Historical Weather — data from 9000 NOAA weather stations from 1929 to 2016.
6. Wikipedia
Wikipedia is a free, online, community-edited encyclopedia. Wikipedia contains an astonishing breadth of knowledge, containing pages on everything from the Ottoman-Habsburg Wars to Leonard Nimoy. As part of Wikipedia’s commitment to advancing knowledge, they offer their content for free and regularly generate dumps of all the articles on the site. Additionally, Wikipedia offers edit history and activity, so you can track how a page on a topic evolves over time and who contributes to it.
You can find the various ways to download the data on the Wikipedia site. You’ll also find scripts to reformat the data in various ways.
Here are some examples:
- All Images and Other Media from Wikipedia — all the images and other media files on Wikipedia.
- Full Site Dumps — of the content on Wikipedia, in various formats.
Public Datasets for Machine Learning Projects
When you’re working on a machine learning project, you want to be able to predict a column from the other columns in a dataset. In order to be able to do this, we need to make sure that:
- The dataset isn’t too messy — if it is, we’ll spend all of our time cleaning the data.
- There’s an interesting target column to make predictions for.
- The other variables have some explanatory power for the target column.
There are a few online repositories of datasets that are specifically for machine learning. These datasets are typically cleaned up beforehand, and allow for testing of algorithms very quickly.
7. Kaggle
Kaggle is a data science community that hosts machine learning competitions. There are a variety of externally-contributed, interesting datasets on the site. Kaggle has both live and historical competitions. You can download data for either, but you have to sign up for Kaggle and accept the terms of service for the competition.

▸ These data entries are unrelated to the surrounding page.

-- ==== Sys2Proof/Machine/Crc.lean ====
section
/-! DEFINITION. The CRC engine (40_crc.md). -/

namespace Sys2Proof.Machine

/-- One of the eight shifts of R120. -/
def crcShift (p : CrcParams) (c : Half) : Half :=
  if c.msb then (c <<< 1) ^^^ p.poly else c <<< 1

/-- One byte, most significant bit first (R120). -/
def crcByte (p : CrcParams) (c : Half) (b : Byte) : Half :=
  let b' := if p.reflect then b.reverse else b
  Nat.repeat (crcShift p) 8 (c ^^^ (b'.setWidth 16 <<< 8))

/-- The CRC of a byte string under given parameters (R120, D8). -/
def crcWith (p : CrcParams) (s : Bytes) : Half :=
  let c := s.foldl (crcByte p) p.init
  (if p.reflect then c.reverse else c) ^^^ p.xorOut

/-- `crc16(s)` (R120). -/
def crc16 (s : Bytes) : Half := crcWith consts.crc s

/-- CRC_COMPUTE (R122). -/
def execCrcCompute (inp : Bytes) (s : State) : Result :=
  let c := crc16 inp
  .next (finish (bytes16 c) { s with crcv := c })

/-- CRC_VERIFY (R123): CRCV is written on match and on mismatch, but not for an operand under two bytes. -/
def execCrcVerify (inp : Bytes) (s : State) : Result :=
  if inp.length < 2 then .next (raise .checksumMismatch s)
  else
    let n := inp.length
    let c := crc16 (memRead inp 0 (n - 2))
    let s' := { s with crcv := c }
    if c ≠ be16 inp (n - 2) then .next (raise .checksumMismatch s')
    else .next (finish [] s')

end Sys2Proof.Machine
end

You can download data from Kaggle by entering a competition. Each competition has its own associated dataset. There are also user-contributed datasets found in the new Kaggle Datasets offering.
Here are some examples:
- Satellite Photograph Order — a dataset of satellite photos of Earth — the goal is to predict which photos were taken earlier than others.
- Manufacturing Process Failures — a dataset of variables that were measured during the manufacturing process. The goal is to predict faults with the manufacturing.
Multiple Choice Questions — a dataset of multiple choice questions and the corresponding correct answers. The goal is to predict the answer for any given question.
8. UCI Machine Learning Repository
The UCI Machine Learning Repository is one of the oldest sources of datasets on the web. Although the datasets are user-contributed, and thus have varying levels of documentation and cleanliness, the vast majority are clean and ready for machine learning to be applied. UCI is a great first stop when looking for interesting datasets.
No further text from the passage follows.